To test the autoscaling capability of our deployment, I provided a short bash script (`request.sh`) that will just persistently send requests to our application. Please open a new terminal window, make sure that you're in the root directory of this README file, then run this command (for Linux and Mac) (alternatives we can use Locust for stress test):

```bash
/bin/bash request.sh
```

You should see results being printed in quick succession.

If you're seeing connection refused, make sure that our service is still running with `kubectl get svc ml-serving-service`.

### Dashboard
There are several ways to monitor this but the easiest would be to use Minikube's built-in dashboard. We can launch it by running:

```
minikube dashboard
```

If you launched this immediately after you ran the request script, you should initially see a single replica running in the `Deployments` and `Pods` section:

After about a minute of running the script, you will observe that the CPU utilization will reach 5 to 6m. This is more than the 20% that we set in the HPA so it will trigger spinning up the additional replicas:

Finally, all 3 pods will be ready to accept request and will be sharing the load. See that each pod below shows `2.00m` CPU Usage.

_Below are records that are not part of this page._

-- ==== Sys2Proof/Tests/Slice0.lean ====
section
/-!
SUPPORT. Tests of the model: every word of the opcode table written out from its encoding (spec/03 R78, R85-R91) and
the words that the spec lists decode to what they stand for; an ill-formed term for each check is refused; values that
the spec works out; and, for every statement with hypotheses, states and operands that meet them.
-/
namespace Sys2Proof.Tests

open Sys2Proof Sys2Proof.Machine

/-! ## A word of every row of the opcode table that has one -/

/-- The trigger fields of the short words below: guard `!p5`, end of bundle, the immediate 0x155 (R78). -/
def tt : Trig := { g := 5#4, n := true, e := true, src := .imm 0x155#11 }
/-- The fields of the vector words below (R85, R86). -/
def vw : VWord :=
  { g := 5#4, n := true, e := true, u := true, opm := 9#4, rnd := 2#4, cls := 3#4
    a := { space := 1#3, index := 2#6, rs := 3#6, str := 4#6 }, b := { space := 4#3, index := 5#6, rs := 6#6, str := 7#6 }
    d := { space := 1#3, index := 8#6, rs := 9#6, str := 10#6 } }
/-- The common fields of the engine words below (R88). -/
def ec : EngCommon :=
  { g := 5#4, n := true, e := true, kin0 := 6#6, kin1 := 5#6, kin2 := 4#6, kout := 33#6, stamp := 0x89ABCDEF#32, rcl := 3#4
    aft := 0x8001#16 }
/-- The fields of the matrix words below (R89). -/
def mw : MxWord :=
  { c := ec, zero := true, surv := false, fmt := 0x25#7, xa := 2#2
    bin := { space := 4#3, index := 5#6, rs := 6#6, str := 7#6 }, cur := 3#2, es := 20#6, m1 := 77#7
    x := { space := 1#3, index := 2#6, rs := 3#6, str := 4#6 }, wo := 0xABCDE#20, wa := 9#5 }
/-- The fields of the Winze words below (R90). -/
def ww : WzWord :=
  { c := ec, wr := 5#4, df := 0x21#7, dc := 6#4, pm := 1#2, ce := true, ci := false, ck := 2#2, pa := 17#5, xs := 35#6
    ls := 44#6, da := 21#5, sa := 11#5 }
/-- The fields of the Panner words below (R91). -/
def pw : PanWord :=
  { c := ec, xs := 35#6, aa := 17#5, ns := 44#6, row1 := 77#7, ts := 36#6
    lg := { space := 1#3, index := 2#6, rs := 3#6, str := 4#6 }, da := 11#5 }
/-- Every word of a list names the instruction beside it. -/
def named (ws : List (List U32 × Instr)) : Bool := ws.all (fun p => (decodeOne [] p.1).map (·.1.instr) == some (some p.2))

theorem test_words_control : named ([
    ([0x2012AB5C#32], .move 8#5 1#6 tt), ([0x6032AB5C#32], .sflagWrite tt), ([0xB402AB5C#32], .ctlPbr tt),
    ([0xB412AB5C#32], .ctlBr tt), ([0xB422AB5C#32], .ctlCall tt), ([0xB432AB5C#32], .ctlRet tt),
    ([0xB442AB5C#32], .ctlLoop tt), ([0xB452AB5C#32], .ctlJt tt), ([0xB462AB5C#32], .ctlTwait tt),
    ([0xB472AB5C#32], .ctlTpoll tt), ([0xB482AB5C#32], .ctlSkip tt), ([0xB492AB5C#32], .ctlLbrk tt),
    ([0xB4A2AB5C#32], .ctlPand tt), ([0xB4B2AB5C#32], .ctlPor tt), ([0xB4C2AB5C#32], .ctlPxor tt)]) = true := by decide

theorem test_words_ia_1 : named ([
    ([0xA002AB5C#32], .iaAdd false tt), ([0xA402AB5C#32], .iaAdd true tt), ([0xA012AB5C#32], .iaSub false tt),
    ([0xA412AB5C#32], .iaSub true tt), ([0xA022AB5C#32], .iaAdds false tt), ([0xA422AB5C#32], .iaAdds true tt),
    ([0xA032AB5C#32], .iaSubs false tt), ([0xA432AB5C#32], .iaSubs true tt), ([0xA042AB5C#32], .iaAddus false tt),
    ([0xA442AB5C#32], .iaAddus true tt), ([0xA052AB5C#32], .iaSubus false tt), ([0xA452AB5C#32], .iaSubus true tt),
    ([0xA062AB5C#32], .iaMin false tt), ([0xA462AB5C#32], .iaMin true tt), ([0xA072AB5C#32], .iaMax false tt),
    ([0xA472AB5C#32], .iaMax true tt), ([0xA082AB5C#32], .iaMinu false tt), ([0xA482AB5C#32], .iaMinu true tt),
    ([0xA092AB5C#32], .iaMaxu false tt), ([0xA492AB5C#32], .iaMaxu true tt)] ++ [
    ([0xA0A2AB5C#32], .iaAnd false tt), ([0xA4A2AB5C#32], .iaAnd true tt), ([0xA0B2AB5C#32], .iaOr false tt),
    ([0xA4B2AB5C#32], .iaOr true tt), ([0xA0C2AB5C#32], .iaXor false tt), ([0xA4C2AB5C#32], .iaXor true tt),
    ([0xA0D2AB5C#32], .iaShl false tt), ([0xA4D2AB5C#32], .iaShl true tt), ([0xA0E2AB5C#32], .iaShr false tt),
    ([0xA4E2AB5C#32], .iaShr true tt), ([0xA0F2AB5C#32], .iaSar false tt), ([0xA4F2AB5C#32], .iaSar true tt),
    ([0xA102AB5C#32], .iaRotl false tt), ([0xA502AB5C#32], .iaRotl true tt), ([0xA112AB5C#32], .iaClz false tt),
    ([0xA512AB5C#32], .iaClz true tt), ([0xA122AB5C#32], .iaCtz false tt), ([0xA522AB5C#32], .iaCtz true tt),
    ([0xA132AB5C#32], .iaPopc false tt), ([0xA532AB5C#32], .iaPopc true tt)]) = true := by decide

theorem test_words_ia_2 : named ([
    ([0xA142AB5C#32], .iaExt false tt), ([0xA542AB5C#32], .iaExt true tt), ([0xA152AB5C#32], .iaExtu false tt),
    ([0xA552AB5C#32], .iaExtu true tt), ([0xA162AB5C#32], .iaIns false tt), ([0xA562AB5C#32], .iaIns true tt),
    ([0xA172AB5C#32], .iaCeq false tt), ([0xA572AB5C#32], .iaCeq true tt), ([0xA182AB5C#32], .iaCne false tt),
    ([0xA582AB5C#32], .iaCne true tt), ([0xA192AB5C#32], .iaClt false tt), ([0xA592AB5C#32], .iaClt true tt),
    ([0xA1A2AB5C#32], .iaCle false tt), ([0xA5A2AB5C#32], .iaCle true tt), ([0xA1B2AB5C#32], .iaCltu false tt),
    ([0xA5B2AB5C#32], .iaCltu true tt), ([0xA1C2AB5C#32], .iaCleu false tt), ([0xA5C2AB5C#32], .iaCleu true tt),
    ([0xA202AB5C#32], .iaMul false tt), ([0xA602AB5C#32], .iaMul true tt)] ++ [
    ([0xA212AB5C#32], .iaMulh false tt), ([0xA612AB5C#32], .iaMulh true tt), ([0xA222AB5C#32], .iaMulhu false tt),
    ([0xA622AB5C#32], .iaMulhu true tt), ([0xA232AB5C#32], .iaDiv false tt), ([0xA632AB5C#32], .iaDiv true tt),
    ([0xA242AB5C#32], .iaDivu false tt), ([0xA642AB5C#32], .iaDivu true tt), ([0xA252AB5C#32], .iaRem false tt),
    ([0xA652AB5C#32], .iaRem true tt), ([0xA262AB5C#32], .iaRemu false tt), ([0xA662AB5C#32], .iaRemu true tt)]) = true := by decide
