/-- A frame's body as it stands on the link: fixed fields, poison mask, data, zero bytes up to a unit boundary (R361). The body of a frame
that passes through is kept as it came. -/
def bodyBytes (f : Frame) : List Byte :=
  match f.body with
  | .raw _ _ body => body
  | b =>
    let bs := bodyFixed b ++ (if f.hdr.poison then maskBytes (bodyMask f.hdr b) else []) ++ bodyData b
    bs ++ List.replicate (8 * ceilDiv bs.length 8 - bs.length) 0

/-- LENGTH of a frame in 8-byte units, header included (Table 11.7). -/
def frameUnits (f : Frame) : Nat := 2 + ceilDiv (bodyBytes f).length 8

/-- The 16 bytes of a frame's header; `cls` is the class in which it travels. -/
def headBytes (cls : Nat) (f : Frame) : List Byte :=
  leBytes 1 (typeOf f.body) ++ leBytes 1 (laneOf f.body + 4 * (cls % 2) + (if f.hdr.poison then 8 else 0)) ++
    leBytes 2 (frameUnits f) ++ leBytes 2 f.hdr.dest ++ leBytes 2 f.hdr.src ++ leBytes 2 f.hdr.gen.toNat ++
    leBytes 1 (if f.hdr.table < 64 then f.hdr.table else 64) ++ leBytes 1 0 ++ leBytes 4 (argOf f.body)

/-- A frame as it stands on the link. -/
def frameBytes (cls : Nat) (f : Frame) : List Byte := headBytes cls f ++ bodyBytes f

/-- A frame as a port receives it: the fields of its header, whether the header's reserved bits are zero, its body and its first 16 bytes. -/
structure RawFrame where
  type : Nat
  lane : Nat
  length : Nat
  arg : W32
  reservedClear : Bool
  hdr : FrameHdr
  body : List Byte
  head : List Byte
  deriving DecidableEq, Repr

/-- Read a frame's header from its bytes (Table 11.7). -/
def readFrame (bs : List Byte) : RawFrame :=
  let t := fieldAt bs 0 1
  let l := fieldAt bs 1 1
  let scope := fieldAt bs 10 1
  let arg := fieldAt bs 12 4
  { type := t, lane := l % 4, length := fieldAt bs 2 2, arg := w32 arg,
    reservedClear := l / 16 = 0 && scope / 128 = 0 && fieldAt bs 11 1 = 0 && arg / 2 ^ argBits t = 0,
    hdr := { dest := fieldAt bs 4 2, src := fieldAt bs 6 2, gen := BitVec.ofNat 16 (fieldAt bs 8 2),
             table := if bitOf scope 6 then 64 else scope % 64, poison := bitOf l 3, cls := l / 4 % 2 },
    body := bs.drop 16, head := bs.take 16 }

/-- A TRAIN body from its bytes. -/
def trainOf (bs : List Byte) : TrainBody :=
  { majorMin := fieldAt bs 0 1, majorMax := fieldAt bs 1 1, minorMax := fieldAt bs 2 1, arch := fieldAt bs 3 1, module := fieldAt bs 4 2,
    port := fieldAt bs 6 1, role := fieldAt bs 7 1, group := w32 (fieldAt bs 8 4), deckSerial := w32 (fieldAt bs 12 4) }

/-- How many bytes of fixed body fields a type has. -/
def fixedBytes (t : Nat) : Nat := if t = 0x20 then 0 else if t = 0x22 then 32 else if t = 0x3F then 16 else 8

/-- The fixed body fields that are reserved: their offset and their bytes. -/
def reservedField (t : Nat) : Nat × Nat :=
  if [0x02, 0x03, 0x21].contains t then (2, 6)
  else if [0x09, 0x0B].contains t then (1, 7)
  else if t = 0x04 then (4, 4)
  else if t = 0x22 then (16, 16)
  else (0, 0)
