-- ==== Sys2Proof/Machine/Rounds.lean ====
section
/-! DEFINITION. Rounds: the round area, what the dealer puts into a round, marks and lists, reports and verdicts, the
emission of tokens (R26 to R31, R401, R416, R434 to R446, R464, R480 to R490). -/

namespace Sys2Proof.Machine

/-! ### The round area (R436, R437, Table 13.15) -/

/-- A table's round area: the lowest-numbered striped region of class replay that it owns. -/
def roundArea (s : State) (t : Nat) : Option Region :=
  match deckOf s with
  | none => none
  | some d =>
    let rs := d.regions.filter fun r => r.owner = t && !r.banked && r.cls = .replay
    match (rs.map (·.region)).min? with
    | some n => rs.find? fun r => r.region = n
    | none => none

/-- Slots of a kind in a round: 1 decode, 2 rider, 3 draft, 4 prefetch. -/
def kindCap (p : RoundPlan) (kind : Nat) : Nat :=
  match kind with
  | 1 => p.sessions | 2 => p.riders | 3 => p.drafts | 4 => p.prefetch | _ => 0

/-- First slot index of a kind. -/
def kindBase (p : RoundPlan) (kind : Nat) : Nat :=
  match kind with
  | 1 => 0 | 2 => p.sessions | 3 => p.sessions + p.riders | _ => p.sessions + p.riders + p.drafts

/-- All slots of a round. -/
def slotTotal (p : RoundPlan) : Nat := p.sessions + p.riders + p.drafts + p.prefetch

/-- Bytes of a slot's page list, token list and output, each 8-byte aligned. -/
def slotBytes (sl : RoundSlot) : Nat := 8 * sl.pages.length + 8 * ceilDiv sl.tokens.length 2 + 16

/-- Offsets of page list, token list and output for each slot, from a cursor on. -/
def slotOffsets : Nat → List RoundSlot → List (Nat × Nat × Nat × Nat)
  | _, [] => []
  | c, sl :: r =>
    let t := c + 8 * sl.pages.length
    let o := t + 8 * ceilDiv sl.tokens.length 2
    (sl.slot, c, t, o) :: slotOffsets (o + 16) r

/-- The plan of the running deck. -/
def planOf (s : State) : Option RoundPlan := (deckOf s).map (·.plan)

/-- First byte after the header and the entries. -/
def listsStart (p : RoundPlan) : Nat := 64 * (1 + slotTotal p)

/-- Offsets of a slot's lists in the round area. -/
def offsetsOf (s : State) (t slot : Nat) : Option (Nat × Nat × Nat) :=
  match planOf s with
  | none => none
  | some p => ((slotOffsets (listsStart p) (getRound s t).slots).find? fun e => e.1 = slot).map (·.2)

/-- The 64 bytes of a slot's entry. KEY and PARAM are zero on members. -/
def entryBytes (s : State) (sl : RoundSlot) (at_ : Nat × Nat × Nat) : List Byte :=
  let c := match sessOf s sl.session with | some i => getSess s i | none => Session.free
  leBytes 8 sl.session.toNat ++ leBytes 4 sl.position.toNat ++ leBytes 1 sl.kind ++ leBytes 1 (if sl.mandatory then 2 else 0) ++
    leBytes 2 sl.count ++ leBytes 8 c.key.toNat ++ leBytes 8 c.param.toNat ++ leBytes 4 at_.1 ++ leBytes 4 sl.pages.length ++
    leBytes 4 at_.2.1 ++ leBytes 4 0 ++ leBytes 4 0 ++ leBytes 4 at_.2.2 ++ leBytes 4 0 ++ leBytes 4 0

We can now stop the `request.sh` script by pressing `Ctrl/Cmd + C`. Unlike scaling up, scaling down the number of pods will take longer before it is executed. You will wait around 5 minutes (where the CPU usage is below 1m) before you see that there is only one pod running again. This is the behavior for the `autoscaling/v1` API version we are using. There is already a `v2` in the beta stage being developed to override this behavior and you can read more about it [here](https://kubernetes.io/docs/tasks/run-application/horizontal-pod-autoscale/#api-object).

### Tear Down

After we're done experimenting, we can destroy the resources we created. We can simply call `kubectl delete -f infra` to delete all resources defined in the `infra` folder. You should see something like this:

```
horizontalpodautoscaler.autoscaling "ml-serving-hpa" deleted
configmap "mlserving-configs" deleted
deployment.apps "ml-serving-deployment" deleted
service "ml-serving-service" deleted
```

We can then re-create them all next time with one command by running `kubectl apply -f infra`. Just remember to check if `metrics-server` is enabled and running.

If we also want to destroy the VM, then we can run `minikube delete`.